→ WORK ORDER:
Return every line below exactly, without dropping any.

→ MATERIAL TO PROCESS:

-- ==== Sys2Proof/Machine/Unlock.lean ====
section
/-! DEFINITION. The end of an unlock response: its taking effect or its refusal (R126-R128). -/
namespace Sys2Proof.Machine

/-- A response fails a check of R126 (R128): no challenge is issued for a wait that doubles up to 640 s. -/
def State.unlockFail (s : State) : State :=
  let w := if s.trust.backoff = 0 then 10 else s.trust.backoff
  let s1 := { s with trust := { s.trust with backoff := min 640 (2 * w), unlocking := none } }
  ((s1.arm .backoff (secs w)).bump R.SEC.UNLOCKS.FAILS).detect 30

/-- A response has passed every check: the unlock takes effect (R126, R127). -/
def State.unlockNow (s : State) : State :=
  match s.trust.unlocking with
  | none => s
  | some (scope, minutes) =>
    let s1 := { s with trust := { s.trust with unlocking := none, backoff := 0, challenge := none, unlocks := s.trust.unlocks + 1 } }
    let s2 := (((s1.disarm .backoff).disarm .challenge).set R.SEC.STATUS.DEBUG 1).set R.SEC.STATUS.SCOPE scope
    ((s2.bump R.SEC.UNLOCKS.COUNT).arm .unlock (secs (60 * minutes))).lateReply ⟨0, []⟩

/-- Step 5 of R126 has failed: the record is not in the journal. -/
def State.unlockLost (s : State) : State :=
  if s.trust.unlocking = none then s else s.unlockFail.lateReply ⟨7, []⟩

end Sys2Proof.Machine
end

→ RESULT BELOW:
-- ==== Sys2Proof/Machine/Unlock.lean ====
section
/-! DEFINITION. The end of an unlock response: its taking effect or its refusal (R126-R128). -/
namespace Sys2Proof.Machine

/-- A response fails a check of R126 (R128): no challenge is issued for a wait that doubles up to 640 s. -/
def State.unlockFail (s : State) : State :=
  let w := if s.trust.backoff = 0 then 10 else s.trust.backoff
  let s1 := { s with trust := { s.trust with backoff := min 640 (2 * w), unlocking := none } }
  ((s1.arm .backoff (secs w)).bump R.SEC.UNLOCKS.FAILS).detect 30

/-- A response has passed every check: the unlock takes effect (R126, R127). -/
def State.unlockNow (s : State) : State :=
  match s.trust.unlocking with
  | none => s
  | some (scope, minutes) =>
    let s1 := { s with trust := { s.trust with unlocking := none, backoff := 0, challenge := none, unlocks := s.trust.unlocks + 1 } }
    let s2 := (((s1.disarm .backoff).disarm .challenge).set R.SEC.STATUS.DEBUG 1).set R.SEC.STATUS.SCOPE scope
    ((s2.bump R.SEC.UNLOCKS.COUNT).arm .unlock (secs (60 * minutes))).lateReply ⟨0, []⟩

/-- Step 5 of R126 has failed: the record is not in the journal. -/
def State.unlockLost (s : State) : State :=
  if s.trust.unlocking = none then s else s.unlockFail.lateReply ⟨7, []⟩

end Sys2Proof.Machine
end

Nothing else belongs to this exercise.